Nan’s genius as a writer lies in her Nabokovian style. What she tells us is happening isn’t quite what is really happening. She’s what is known as an “unreliable narrator.” Though she portrays herself as naïve and innocent, look between the lines. There you find a calculating, acquisitive woman. Like Emma Bovary she is ambitious, though she’s not sure what for. Middle class mores, like wedding vows, mean little to her. And you, the reader, go right along with her, reveling in her plans and schemes, almost a co-conspiritor. Sometimes you want to warn her. Other times you want to shake her. (Never, though, do you want to hug her.)
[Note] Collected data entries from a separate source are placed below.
-- ==== Sys2Proof/Laws/Touch/Drill.lean ====
section
/-! SUPPORT. What each operation of Machine/Drill.lean can change: the parts named, and nothing else. -/

namespace Sys2Proof.Machine

set_option Elab.async false

open Sys2Proof

/-- The state a bus access leaves. -/
def BusRes.st : BusRes → State
  | .ok s _ => s
  | .fault s => s
  | .held s => s

theorem Only.ok {K : List Part} {F : FieldId → Prop} {P : PlotId → Prop} {s0 a : State} {r : BusRes} {v : Nat} (e : r = .ok a v)
    (h : Only K F P s0 r.st) : Only K F P s0 a := by
  subst e; exact h

theorem Only.fault {K : List Part} {F : FieldId → Prop} {P : PlotId → Prop} {s0 a : State} {r : BusRes} (e : r = .fault a)
    (h : Only K F P s0 r.st) : Only K F P s0 a := by
  subst e; exact h

theorem Only.held {K : List Part} {F : FieldId → Prop} {P : PlotId → Prop} {s0 a : State} {r : BusRes} (e : r = .held a)
    (h : Only K F P s0 r.st) : Only K F P s0 a := by
  subst e; exact h

theorem Only.stOk {K : List Part} {F : FieldId → Prop} {P : PlotId → Prop} {s0 a : State} {v : Nat} (h : Only K F P s0 a) :
    Only K F P s0 (BusRes.ok a v).st := h

theorem Only.stFault {K : List Part} {F : FieldId → Prop} {P : PlotId → Prop} {s0 a : State} (h : Only K F P s0 a) :
    Only K F P s0 (BusRes.fault a).st := h

theorem Only.stHeld {K : List Part} {F : FieldId → Prop} {P : PlotId → Prop} {s0 a : State} (h : Only K F P s0 a) :
    Only K F P s0 (BusRes.held a).st := h

theorem State.drillExc_only {K : List Part} {F : FieldId → Prop} {P : PlotId → Prop} {s0 : State} (s : State) (f : FieldId) (p : PlotId) (cause tval : Nat) (hK : Fits ([.events, .drill] : List Part) K) (hF : F f) (hP : P p)
    (ho : Only K F P s0 s) : Only K F P s0 (State.drillExc s f p cause tval) := by
  unfold State.drillExc
  repeat' first | with_reducible assumption | exact Fits.trans (by decide +kernel) hK | exact hF | exact hP | with_reducible apply State.raise_only | with_reducible apply State.updDrill_only | with_reducible apply Only.ite | dsimp only | split | (with_reducible refine Only.fst (by with_reducible assumption) ?_) | (with_reducible refine Only.snd (by with_reducible assumption) ?_)

theorem State.drillRd_only {K : List Part} {F : FieldId → Prop} {P : PlotId → Prop} {s0 : State} (s : State) (f : FieldId) (p : PlotId) (rd v len cost : Nat) (hK : Fits ([.drill] : List Part) K) (hF : F f) (hP : P p)
    (ho : Only K F P s0 s) : Only K F P s0 (State.drillRd s f p rd v len cost) := by
  unfold State.drillRd
  repeat' first | with_reducible assumption | exact Fits.trans (by decide +kernel) hK | exact hF | exact hP | with_reducible apply State.updDrill_only | with_reducible apply Only.ite | dsimp only | split | (with_reducible refine Only.fst (by with_reducible assumption) ?_) | (with_reducible refine Only.snd (by with_reducible assumption) ?_)

theorem State.claimHeld_only {K : List Part} {F : FieldId → Prop} {P : PlotId → Prop} {s0 : State} (s : State) (f : FieldId) (p : PlotId) (hK : Fits ([.plotReg Reg.PLT_QUEUE_STALL.CLAIM] : List Part) K) (hF : F f) (hP : P p)
    (ho : Only K F P s0 s) : Only K F P s0 (State.claimHeld s f p) := by
  unfold State.claimHeld
  repeat' first | with_reducible assumption | exact Fits.trans (by decide +kernel) hK | exact hF | exact hP | with_reducible apply State.pwrap_only | with_reducible apply Only.ite | dsimp only | split | (with_reducible refine Only.fst (by with_reducible assumption) ?_) | (with_reducible refine Only.snd (by with_reducible assumption) ?_)

theorem State.binHeld_only {K : List Part} {F : FieldId → Prop} {P : PlotId → Prop} {s0 : State} (s : State) (f : FieldId) (p : PlotId) (hK : Fits ([.plotReg Reg.PLT_TINE_STALL.BIN_WAIT] : List Part) K) (hF : F f) (hP : P p)
    (ho : Only K F P s0 s) : Only K F P s0 (State.binHeld s f p) := by
  unfold State.binHeld
  repeat' first | with_reducible assumption | exact Fits.trans (by decide +kernel) hK | exact hF | exact hP | with_reducible apply State.pwrap_only | with_reducible apply Only.ite | dsimp only | split | (with_reducible refine Only.fst (by with_reducible assumption) ?_) | (with_reducible refine Only.snd (by with_reducible assumption) ?_)

theorem State.busLoad_only {K : List Part} {F : FieldId → Prop} {P : PlotId → Prop} {s0 : State} (s : State) (f : FieldId) (p : PlotId) (a n : Nat) (hK : Fits ([.events, .storeErr, .binErr, .reg Reg.INJ_PT.ARM, .reg Reg.INJ_PT.DONE, .cq, .plotReg Reg.PLT_QUEUE_STALL.CLAIM, .plotReg Reg.PLT_STORE_ECC.CORRECTED, .plotReg Reg.PLT_STORE_ECC.LAST_ADDR, .plotReg Reg.PLT_STORE_ECC.UNCORRECTED, .plotReg Reg.PLT_TINE_STALL.BIN_WAIT, .counts, .health] : List Part) K) (hF : F f) (hP : P p)
    (ho : Only K F P s0 s) : Only K F P s0 (State.busLoad s f p a n).st := by
  unfold State.busLoad
  repeat' first | with_reducible assumption | exact Fits.trans (by decide +kernel) hK | exact hF | exact hP | with_reducible apply State.claimHeld_only | with_reducible apply State.storeRead_only | with_reducible apply State.binHeld_only | with_reducible apply State.binReadRaw_only | with_reducible apply State.cqPop_only | with_reducible apply Only.ite | dsimp only | split | (with_reducible refine Only.fst (by with_reducible assumption) ?_) | (with_reducible refine Only.snd (by with_reducible assumption) ?_) | with_reducible apply Only.stOk | with_reducible apply Only.stFault | with_reducible apply Only.stHeld | (with_reducible refine Only.ok (by with_reducible assumption) ?_) | (with_reducible refine Only.fault (by with_reducible assumption) ?_) | (with_reducible refine Only.held (by with_reducible assumption) ?_)

theorem State.busStore_only {K : List Part} {F : FieldId → Prop} {P : PlotId → Prop} {s0 : State} (s : State) (f : FieldId) (p : PlotId) (a n v : Nat) (hK : Fits (([.events, .hubReg Reg.MBX_HUB_IN_META.FULL, .hubReg Reg.MBX_HUB_OUT_ACK.CODE, .hubReg Reg.MBX_HUB_OUT_ACK.DONE, .hubReg Reg.MBX_HUB_OUT_META.PENDING, .hubReg Reg.MBX_HUB_OUT_META.REFUSED, .hubSlots, .store, .bin, .storeErr, .binErr, .reg Reg.INJ_ARITH.ARM, .reg Reg.INJ_ARITH.DONE, .drill, .notify, .boot] : List Part) ++ ([.anyPlotReg, .health, .far (.reg Reg.MBX_RIM_IN_META.FULL), .far (.reg Reg.MBX_RIM_OUT_ACK.CODE), .far (.reg Reg.MBX_RIM_OUT_ACK.DONE), .far (.reg Reg.MBX_RIM_OUT_META.PENDING), .far (.reg Reg.MBX_RIM_OUT_META.REFUSED), .far .slot, .far (.plotReg Reg.MBX_PLOT_IN_META.FULL), .far (.plotReg Reg.MBX_PLOT_OUT_ACK.CODE), .far (.plotReg Reg.MBX_PLOT_OUT_ACK.DONE), .far (.plotReg Reg.MBX_PLOT_OUT_META.PENDING), .far (.plotReg Reg.MBX_PLOT_OUT_META.REFUSED), .far .rimSlots] : List Part)) K) (hF : F f) (hP : P p)
    (ho : Only K F P s0 s) : Only K F P s0 (State.busStore s f p a n v).st := by
  unfold State.busStore
  repeat' first | with_reducible assumption | exact Fits.trans (by decide +kernel) hK | exact hF | exact hP | with_reducible apply State.claimHeld_only | with_reducible apply State.storeWrite_only | with_reducible apply State.binHeld_only | with_reducible apply State.binWrite_only | with_reducible apply State.plotWrite_only | with_reducible apply Only.ite | dsimp only | split | (with_reducible refine Only.fst (by with_reducible assumption) ?_) | (with_reducible refine Only.snd (by with_reducible assumption) ?_) | with_reducible apply Only.stOk | with_reducible apply Only.stFault | with_reducible apply Only.stHeld | (with_reducible refine Only.ok (by with_reducible assumption) ?_) | (with_reducible refine Only.fault (by with_reducible assumption) ?_) | (with_reducible refine Only.held (by with_reducible assumption) ?_) | exact Fits.anyPlot _ (Fits.trans (by decide +kernel) hK)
Harding comes across as almost comic, very bumbling and very horny. Of his political life we learn little, but of his personal life we are given what is probably the most insightful delineation of his character ever put down on paper. He turns out to be quite a lover—his penis had a nickname—and wonderfully attentive. He wrote 50 page love letters while sitting in the Senate chamber, and he and Nan were always going on little trips. He loved to have her drive him around, and dubbed her, with surprising grammatical accuracy, as “my little chauffeuse.”
And when the drama of her pregnancy strains the relationship, you really do feel for him. He moans and throws himself against heavy pieces of furniture. And hanging over all this is the lingering suspicion in the reader’s mind that maybe, just maybe, Nan got pregnant on purpose. Whatever the case, the illegitimate daughter, Elizabeth Ann, was provided for by Harding during his lifetime. But when he died in office in 1923 –a delicious subplot to the story says his wife poisoned him—guess what? Like so many men in similar situations he didn’t get the will done in time. Nan and Elizabeth Ann were left out in the cold.
Appeals to the family and political cronies didn’t work so Nan set out to write a book. The theory was that she would make money this way to support her daughter. The book sold like crazy but the money was soon gone, replaced by a wave of vitriol against Nan, a sort of early slut-shaming that was so extreme she dropped her crusade for recognition (in true Nan fashion, she insisted it was for unmarried mothers everywhere) and turned her back on the world.
I read The President’s Daughter over and over and soon I was as obsessed with it as Nan had been with Harding back in Ohio. I tracked Nan, now an old lady, to an address near Los Angeles where she may or may not have been living and I would drive by her house endlessly, hoping she’d come out on the porch, wondering if that was her Chevy in the driveway, speculating about her family. I didn’t want to meet her. I just wanted to see where she lived—the true hallmark of a stalker.
I became so full of Nan Britton that I finally decided to write my own book. In it, a snobbish, unpleasant historian from New York travels to Los Angeles to track down Nan—fictionally renamed Rebekah Kinney—in hopes she might still have love letters and memorabilia. My book was called My Search for Warren Harding and it can still be found, like its inspiration, at garage sales for a quarter, or occasionally on the pile of things that say “Free! Take ‘em Away!”